9/a²+12/b²=1. Multiply through by 16 (we'll see why later):

144/a²+192/b²=16.

(4,4√5/3) is another point:

16/a²+80/9b²=1. Multiply through by 9:

144/a²+80/b²=9.

Now subtract one equation from the other:

112/b²=7, b²=112/7=16 so b=4.

9/a²+12/16=1, 9/a²=4/16=¼, a²=36, a=6.

x²/36+y²/4=1. The focal length c=√(a²-b²)=√(36-16)=√20=2√5.

The foci on the x-axis are at (-2√5,0) and (2√5,0).

(3)

Rewrite: 9(x²-4x+4-4)+16(y²+6y+9-9)=-36,

9(x-2)²-36+16(y+3)²-144=-36, (a) centre is (2,-3).

9(x-2)²+16(y+3)²=144,

(x-2)²/16+(y+3)²/9=1, (b) semi-major axis length a=√16=4; (c) semi-minor axis length b=√9=3.

Now, at this point we can replace the x-y plane with the X-Y plane where X=x-2 and Y=y+3 and:

X²/16+Y²/9=1 which is the centralised form of the ellipse. The reason for shifting the frame of reference is to make it easier to work out other properties of the ellipse and reduce the chances of making calculation errors.

Focal length c=√(a²-b²)=√(16-9)=√7. The foci are √7 away from the centre horizontally, so their coordinates in the X-Y plane are (-√7,0) and (√7,0) because the foci lie on the major axis which is now the X-axis, since, in the X-Y plane the centre of the ellipse is at the origin (0,0). When we use the x-y plane as the reference frame, we simply replace X with x-2 and Y with y+3. Therefore the y-coord for both foci is zero (the X-axis), Y=0=y+3, so y=-3. The X coords are X=-√7 and X=√7, so x-2=-√7, x=2-√7; and x-2=√7, x=2+√7, making (d) the foci (2-√7,-3) and (2+√7,-3).

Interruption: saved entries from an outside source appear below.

/-- R365: a collective doorbell sets a member slot's producer index; for a slot that is not bound or not the slice's it is dropped and
raises DOORBELL_BAD. -/
def execCollDoorbell (vh slice : Nat) (wide : Bool) (slot index : Nat) (entries : List (List Byte)) (s : State) : Out :=
  onEng (fun d =>
    if slRd Reg.SLC_VH slice d ≠ vh ∨ slState slice d = slFree then bump Reg.FUN_DB_FOREIGN vh d
    else if !wide then bump Reg.TPE_DB_BAD (slice % 8) d
    else if !((memberOf slot d).bound && (memberOf slot d).slice == slice) then sliceEvent slice RingEv.DOORBELL_BAD slot 0 d
    else
      bell vh slice (7 * 2 ^ 24 + slot) index (descAddr (memberOf slot d) (memberOf slot d).pi) entries (serveColl slot index) d) s

/-- Two ranges of a descriptor overlap (R367). -/
def rangesMeet (a b n : Nat) : Bool := decide (0 < n ∧ a < b + n ∧ b < a + n)

/-- A descriptor completes INV_OP (R367). -/
def descInvalid (x : CGroup) (rank : Nat) (b : List Byte) : Bool :=
  decide (4 < dCop b ∨ 7 < dType b ∨ 7 < dOper b) || (isFp (dType b) && decide (3 ≤ dOper b ∧ dOper b ≤ 5))
    || (dCop b == 4 && !x.scanEn) || decide (2 ^ 31 < dBytes b)
    || ((dCop b == 1 || dCop b == 2) && decide (x.size ≤ fieldLe b 8 4 % 2 ^ 20))
    || (sends rank b && receives rank b && rangesMeet (fieldLe b 16 8) (fieldLe b 32 8) (dBytes b))

/-- The keys of a descriptor pass for what the member does (R302, R366). -/
def descKeysOk (n rank : Nat) (b : List Byte) (d : Dev) : Bool :=
  (!sends rank b || dBytes b == 0 || lkeyOk n (fieldLe b 24 4) (fieldLe b 16 8) (dBytes b) false d)
    && (!receives rank b || dBytes b == 0 || lkeyOk n (fieldLe b 28 4) (fieldLe b 32 8) (dBytes b) true d)

/-- Takes the next descriptor of a slot: refused, held armed, or released (R367, R381, R387). -/
def startDesc (s : Nat) (d : Dev) : Dev :=
  let m := memberOf s d
  match m.ring, m.run, cgrp m.group d with
  | b :: rest, none, some x =>
    let lost : Bool := match x.inst with | some n => n.lost.contains s | none => false
    if !m.bound ∨ lost ∨ !(slState m.slice d == slActive || slState m.slice d == slQuiescing) ∨ !domOn (52 + unitOf s) d then d
    else
      let r : CRun := { idx := m.ci, desc := b, seq := 0, armed := bitOf (fieldLe b 3 1) 1, data := none, res := [] }
      let d1 := updMember s (fun m => { m with ring := rest, ci := (m.ci + 1) % 65536, run := some r }) d
      if descInvalid x m.rank b then completeAlone s 1 d1
      else if !descKeysOk m.slice m.rank b d then completeAlone s 2 d1
      else if x.state = 2 then completeAlone s 5 d1
      else if r.armed then d1
      else release s d1
  | _, _, _ => d

/-- R367: a unit takes the next descriptor of a slot once the previous one is complete. -/
def execCollDescriptorStart (slot : Nat) (s : State) : Out := onEng (startDesc slot) s

/-! ## Packets (R370 to R375, R383 to R386) -/

/-- The position of the child of a tree that a port leads to (R373). -/
def childAt (u : Nat) (x : CGroup) (p : Nat) (d : Dev) : Option Nat :=
  (((childrenOf u x.words x.alt d).zipIdx).find? (fun k => isNeighbour k.1 && childRef k.1 == p)).map (fun k => k.2)

/-- Stores a part of a block. -/
def putPart (g b pos kids : Nat) (c : CPart) (d : Dev) : Dev :=
  updCgrp g (fun x =>
    match x.inst with
    | none => x
    | some n =>
      let s := slotOf x b n
      let ps := if s.parts.isEmpty then List.replicate kids none else s.parts
      let n1 := if c.last then { n with ended := (pos, c.err) :: n.ended } else n
      { x.putSlot { s with parts := ps.set pos (some c) } with inst := some n1 }) d

/-- A UP packet (R373, R374, R385). -/
def takeUp (port : Nat) (p : CollPkt) (d : Dev) : Dev :=
  let g := p.dgrp
  let u := unitOf g
  match cgrp g d with
  | none => d
  | some x =>
    if x.state = 2 ∨ (p.tri == 1) ≠ x.alt ∨ 2 * x.win ≤ blkSub p.block x.blk then d
    else
      match childAt u x port d with
      | none => d
      | some pos =>
        let d1 := beginInst g p.cop p.oper p.dtype p.count d
        match (cgrp g d1).bind (fun x => x.inst) with
        | none => d1
        | some n =>
          let same := agrees n p.cop p.oper p.dtype p.count p.exact_ && n.seq == p.seq
          let rd_ := if p.err || p.empty then CRead.elems [] else readWire p.dtype p.oper p.exact_ (elemsAt x n p.block) p.payload
          let data := match rd_ with | .elems l => if p.err || p.empty then none else some l | _ => none
          let bad := decide (rd_ = .window ∨ rd_ = .length) && same
          d1 |> onlyIf (bad && decide (rd_ = .window)) (bump Reg.CLE_WIN_ERR u)
             |> onlyIf (!same || bad) (instMismatch g)
             |> putPart g p.block pos (childCount x.words x.alt) ⟨if p.err then some p.errcode else none, p.last, data⟩
             |> runGroup g

/-- The DOWN data of a packet; what does not read is taken as a failure of the instance. -/
def downPart (x : CGroup) (n : CInst) (p : CollPkt) : CPart :=
  if p.err then ⟨some p.errcode, p.last, none⟩
  else if p.empty then ⟨none, p.last, none⟩
  else
    match readWire n.dtype n.oper p.exact_ (elemsAt x n p.block) p.payload with
    | .elems l => ⟨none, p.last, some l⟩
    | _ => ⟨some 4, p.last, none⟩
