/-- R422: DL_ACTIVE of an EXP port rises or falls. The loss of an upstream link resets its VH (R409). -/
def execExpDlChange (idx : Nat) (up : Bool) (speed width : Nat) (cxl : Bool) (lds : Nat) (t : Training) (s : State) : Out :=
  onEng (fun d =>
    if up then onlyIf (expOn idx d && !isolated idx d && decide (1 ≤ speed ∧ speed ≤ rd Reg.EXP_MAX_GEN idx d) &&
        decide (width < 32 ∧ lds ≤ 16)) (dlUp idx speed width t.flit cxl lds t) d
    else if expOn idx d && rd Reg.EXP_DL_ACTIVE idx d == 1 then
      d |> dlDown idx |> onlyIf (isUsp idx d) (vhHotReset (rd Reg.EXP_LVH idx d))
    else d) s

/-! ## EXP_EN (R406, R419) -/

/-- A write of word 0x104 of an EXP page: EXP_EN, then ISO_SET and ISO_REL. -/
def expCtl (k : Nat) (val : Word) (d : Dev) : Dev :=
  let en := bnat (bitOf val.toNat 0)
  let d1 := wr Reg.EXP_EN k en d
  (if en = 1 ∧ rd Reg.EXP_EN k d = 0 then
     (if harbourFits d1 then sharedLowAlarm (sharedFree d) d1 else cfgErr 0x19 k 0x104 Cfg.CFG_HBR_OVERCOMMIT val d)
   else if en = 0 ∧ rd Reg.EXP_EN k d = 1 then
     d1 |> onlyIf (rd Reg.EXP_DL_ACTIVE k d == 1) (fun d => d |> dlDown k |> onlyIf (isUsp k d) (vhHotReset (rd Reg.EXP_LVH k d)))
        |> drivePerst k false
   else d1)
  |> onlyIf (bitOf val.toNat 1) (isoSet k) |> onlyIf (bitOf val.toNat 2) (isoRel k)

/-- R406: a write of EXP_EN. -/
def execExpEnWrite (idx : Nat) (value : Word) (s : State) : Out :=
  onEng (fun d => mgmtWrite 0x19 idx 0x104 value (unlessLocked 0x19 idx 0x104 value (expCtl idx value)) d) s

/-! ## Composite carriage (R413 to R415) -/

/-- Composite traffic of a member is taken: composite mode is on, and the packet is for this device. -/
def fromMember (src dst : Nat) (d : Dev) : Bool := compositeOn d && dst == ownId d && src != dst && decide (src < 64)

/-- R414, R415: a composite packet arrives. -/
def execCompositePacketRx (p : CompPkt) (s : State) : Out :=
  onEng (fun d => onlyIf (fromMember p.src p.dst d && decide (p.type < 5 ∧ p.cls < 3 ∧ p.cseq < 65536)) (compArrive p) d) s

/-- R414: an ACK frees the acknowledged packets of a stream. -/
def execCompositeAckRx (src cls ackSeq : Nat) (s : State) : Out :=
  onEng (fun d => onlyIf (compositeOn d && decide (src < 64 ∧ cls < 3)) (ackStream src cls ackSeq) d) s

/-- R414: a NAK acknowledges what lies before the CSEQ expected and resends the stream from the oldest unacknowledged packet. -/
def execCompositeNakRx (src cls ackSeq : Nat) (s : State) : Out :=
  onEng (fun d => onlyIf (compositeOn d && decide (src < 64 ∧ cls < 3))
    (fun d => d |> ackStream src cls ((ackSeq + 65535) % 65536) |> resendStream src cls) d) s

/-- R414: the ACK of a stream that owes one is sent. -/
def execCompositeAckSend (src cls : Nat) (s : State) : Out :=
  onEng (fun d => onlyIf (rxOf src cls d).due (sendAckTo src cls) d) s

/-- R414: CMP_RTO passes without an advance of a stream. -/
def execCmpRtoExpire (member cls : Nat) (s : State) : Out := onEng (resendStream member cls) s

/-- R415: a request across members gets no completion within CPL_TMO; `vh` is 256 + EXP index for a request from a local port to the
home of its VH. -/
def execCplTmoExpire (vh member req tag : Nat) (s : State) : Out :=
  onEng (fun d =>
    match d.sw.remote.find? (fun r => r.vh == vh && r.member == member && r.req == req && r.tag == tag) with
    | none => d
    | some r =>
      d |> updSw (fun s => { s with remote := s.remote.erase r }) |> bump Reg.CMP_CPL_TMO_CNT 0
        |> (if 256 ≤ vh then
              fun d => d |> bump Reg.EXP_CPL_SYN (vh - 256)
                |> toExp 163 (vh - 256) (if r.kind = 6 ∨ r.kind = 7 then poisonedResp { cplTlp 0 4 req tag with kind := r.kind } else cplTlp 0 4 req tag)
            else
              fun d => d |> bump Reg.EXP_CPL_SYN ((uspIdx vh d).getD 0) |> answerReq { r with member := 64 } 0 4)
        |> releaseFenced) s

/-! ## Slot wires (R411, R551) -/

/-- R411: PRSNT_N of a slot changes; `level` low is present. -/
def execSlotPrsntChange (slot : Nat) (level : Bool) (s : State) : Out :=
  onEng (fun d =>
    d |> wireEdge slot 2 level
      |> forEach (slotPorts slot 2 d) (fun k d =>
          if (swPort k d).prsnt = !level then d else d |> updSwPort k (fun p => { p with prsnt := !level }) |> portChange 19 k)) s

/-- A PM_PME message of a device of a VH. -/
def pmPme (id ld : Nat) : Tlp :=
  { cplTlp 0 0 id 0 with
    kind := 3, route := 0, ld := ld, bdf := 0
    bytes := [0x30, 0, 0, 0] ++ beBytes 2 id ++ [0, 0x18] ++ List.replicate 8 0 }

/-- R411: a falling edge of an owned WAKE_N sends PM_PME toward the VH of the port. -/
def execSlotWakeEdge (slot : Nat) (s : State) : Out :=
  onEng (fun d =>
    d |> wireEdge slot 1 false
      |> forEach (slotPorts slot 1 d) (fun k d => forEach (swPort k d).bound (fun b d =>
          match b.2.2 with
          | some (v, n) => toDest 163 k v (pmPme (dspId v n d) b.1) (.host v) d
          | none => (match homeOf b.2.1 d with | some (m, _) => upFar k b.2.1 m (pmPme 0 b.1) d | none => d)) d)) s
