/-- W_SIGNAL on a lane of an enabled port; on SFL ports only with WAKE_DET = 1 (R493). -/
def signalWake (p : Nat) (d : Dev) : Dev :=
  if pers (p / 8) d = 1 ∨ (rd Reg.LNK_EN p d = 1 ∧ (pers (p / 8) d ≠ 2 ∨ rd Reg.LNK_WAKE_DET p d = 1)) then
    wakeDom (p / 8) 0 d
  else d

/-- The port a lane belongs to in a bring-up: its own, or for the spare the one of the island that is in bring-up. -/
def bringupPort (n : Nat) (d : Dev) : Option Nat :=
  if n % 9 < 8 then portAt (n / 9) (n % 9) d
  else
    match heldPos (n / 9) d with
    | some j => portAt (n / 9) j d
    | none => (List.range 8).findSome? fun j =>
        if portStarts (8 * (n / 9) + j) d && decide (0 < (portOf (8 * (n / 9) + j) d).step) then some (8 * (n / 9) + j)
        else none

/-- A lane detects signal: step 1 of R104, and W_SIGNAL (R493). With signal on every lane the partner transmits on all of them: T0 is this
moment, the later start that this end sees (DESIGN CHOICE, log entry 175). -/
def laneSignalDetect (n : Nat) (d : Dev) : Dev :=
  match bringupPort n d with
  | none => d
  | some p =>
    d |> signalWake p
      |> onlyIf (rd Reg.LANE_BSTATE n d == 1) (wr Reg.LANE_BSTATE n 2)
      |> stepIf p 1 2 |> (fun x => onlyIf ((portOf p d).step == 1 && (portOf p x).step == 2) (updPort p (fun q => { q with began := x.th.localNs })) x)

/-- A lane gains symbol lock: step 2 of R104; in service, lock came back within LOCK_LOSS_TIME (R142, R150). A loss during Q
stays counted (R107). -/
def laneSymbolLock (n : Nat) (d : Dev) : Dev :=
  match bringupPort n d with
  | none => d
  | some p =>
    let b := rd Reg.LANE_BSTATE n d
    d |> wr Reg.LANE_LOCKED n 1
      |> updLane n (fun l => { l with lost := l.lost && b == 4, misses := 0 })
      |> onlyIf (b == 1 || b == 2) (wr Reg.LANE_BSTATE n 3)
      |> stepIf p 1 2 |> stepIf p 2 3

/-- A lane loses symbol lock: LOCK_LOSS counts it, and on a port that is UP the lock-loss timing starts with the
LOCK_LOSS_TIME of this moment (R104, R142, R150). -/
def laneLockLoss (n : Nat) (d : Dev) : Dev :=
  if rd Reg.LANE_LOCKED n d = 1 then
    let t := match bringupPort n d with | some p => rd Reg.LNK_LOCK_LOSS_TIME p d | none => 0
    d |> wr Reg.LANE_LOCKED n 0 |> bump Reg.LANE_LOCK_LOSS n
      |> updLane n (fun l => { l with lost := true, lostTime := t })
  else d

/-! ## Markers: polarity, positions, reversal, partner check (R103, R105, R106) -/

/-- The marker a lane showed. -/
def markerOf (n : Nat) (d : Dev) : Option Marker := (laneOf n d).marker

/-- The markers of the positions of a port, by index in the port: the spare's where it is awaited in the original lane's stead (R110). -/
def portMarkers (p : Nat) (d : Dev) : List (Nat × Marker) :=
  (List.range (portWidth p d)).filterMap fun k => (markerOf (awaitedLane (portLane p k) d) d).map (fun m => (k, m))

/-- The partner's markers show a mismatch (R106). -/
def mismatch (p : Nat) (d : Dev) : Bool :=
  let ms := portMarkers p d
  match ms with
  | [] => false
  | (_, m0) :: _ =>
    ms.any (fun km => km.2.rate != sflRate p d || km.2.peer != m0.peer || km.2.isl != m0.isl
      || decide (portWidth p d ≤ km.2.pos))

/-- The received positions fall as the physical position rises (R105). -/
def reversed (p : Nat) (d : Dev) : Bool :=
  match portMarkers p d with
  | (_, a) :: (_, b) :: _ => decide (b.pos < a.pos)
  | [(k, a)] => a.pos != k
  | _ => false

/-- The position that either end's markers show as substituted, of those in the port's span: the one held here, or the one that the
partner's spare shows, counted as the partner counts and reversed where the port is. The partner's needs spare substitution enabled here and
a DX7 there (R105, R109, R110). -/
def substShown (p : Nat) (rev : Bool) (d : Dev) : Option Nat :=
  match servedPos (p / 8) d with
  | some j => if (portLanes p d).contains (9 * (p / 8) + j) then some j else none
  | none =>
    match markerOf (spareLane (p / 8)) d with
    | some m =>
      if m.st = 4 ∧ m.pos < portWidth p d ∧ m.dx7 = true ∧ spareEnabled (p / 8) d = true then
        some (portLane p (if rev then portWidth p d - 1 - m.pos else m.pos) % 9)
      else none
    | none => none

/-- Applies a substitution to position `j` of an island: both ends carry it on the spare (R109, R110). -/
def applySubst (i j : Nat) (d : Dev) : Dev :=
  let n := 9 * i + j
  let s := spareLane i
  d |> wr Reg.LANE_SUBSTITUTED n 1 |> wr Reg.LANE_HELD n 1
    |> wr Reg.LANE_SPARE_VALID s 1 |> wr Reg.LANE_SPARE_FOR s j |> wr Reg.LANE_LOGICAL s (rd Reg.LANE_LOGICAL n d)
    |> wr Reg.LANE_BSTATE s 5

/-- Step 3 of R104: the partner check, then positions and reversal, a substitution shown, and qualification begins. -/
def decideMarkers (p : Nat) (d : Dev) : Dev :=
  let i := p / 8
  let w := portWidth p d
  if mismatch p d then
    d |> raise Ev.PARTNER_MISMATCH (portLane p 0)
      |> updPort p (fun q => { q with step := 0, retry := 1 }) |> spareRest i
  else
    let rev := reversed p d
    let m0 := (portMarkers p d).head?.map Prod.snd
    d |> forEach (List.range w) (fun k d => d
          |> wr Reg.LANE_REVERSED (portLane p k) (bnat rev)
          |> wr Reg.LANE_LOGICAL (portLane p k) (if rev then w - 1 - k else k)
          |> onlyIf (rd Reg.LANE_BSTATE (portLane p k) d != 9)
              (fun d => d |> wr Reg.LANE_BSTATE (portLane p k) 4 |> sendMarker p (portLane p k) 1))
      |> wr Reg.LNK_PARTNER_DX7 p (match m0 with | some m => bnat m.dx7 | none => 0)
      |> wr Reg.LNK_PARTNER_ID p (match m0 with | some m => m.peer | none => 0)
      |> wr Reg.LNK_RATE p (sflRate p d)
      |> (fun d => match substShown p rev d with
          | some j => applySubst i j d |> onlyIf (rd Reg.LANE_HELD (9 * i + j) d == 0) (raise Ev.SPARE_IN (spareLane i))
          | none => d)
      |> updPort p (fun q => { q with step := 4 })

/-- A lane marker arrives, 64 bits as received (R103, R105, R106). -/
def laneMarkerRx (n raw : Nat) (d : Dev) : Dev :=
  match decodeMarker raw, bringupPort n d with
  | some (m, inv), some p =>
    if rd Reg.LANE_BSTATE n d = 3 then
      let d1 := d |> updLane n (fun l => { l with marker := some m }) |> wr Reg.LANE_POL_INV n (bnat inv)
      if (portOf p d1).step = 3 ∧ (awaited p d1).all (fun x => (markerOf x d1).isSome) then decideMarkers p d1 else d1
    else updLane n (fun l => { l with marker := some m }) d
  | _, _ => d

/-! ## Qualification, substitution and width (R107 to R111) -/

/-- A lane counts more than 10^-5 of the bits received in error, or lost lock during Q (R107). -/
def qualBad (n errs bits : Nat) (d : Dev) : Bool := decide (bits < errs * 100000) || (laneOf n d).lost

/-- Ends the qualification of a lane with its count; a failure raises QUAL_FAIL (R107). -/
def qualLane (p n errs bits : Nat) (partnerFail : Bool) (d : Dev) : Dev :=
  let bad := qualBad n errs bits d
  d |> wrFit Reg.LANE_QUAL_ERR n errs |> wr Reg.LANE_QUAL_PASS n (bnat (!bad && !partnerFail))
    |> updLane n (fun l => { l with lost := false })
    |> onlyIf bad (raise Ev.QUAL_FAIL n)
    |> onlyIf (bad || partnerFail) (wr Reg.LANE_BSTATE n 9)
    |> sendMarker p n (if bad then 3 else 2)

Changing the frame of reference from x-y to X-Y doesn't change the shape or size of the ellipse, so the latus recta (LR) are still the same length whichever frame we use. Using the X-Y plane makes it easier to calculate the length of the LR (each LR has the same length). So we choose one of the foci. Let's choose X=√7 as the X coord. Plug X=√7 into X²/16+Y²/9=1, then:

7/16+Y²/9=1, Y²/9=1-7/16=9/16, Y²=81/16, Y=±9/4.

(e) The length of the LR is 9/4-(-9/4)=9/2.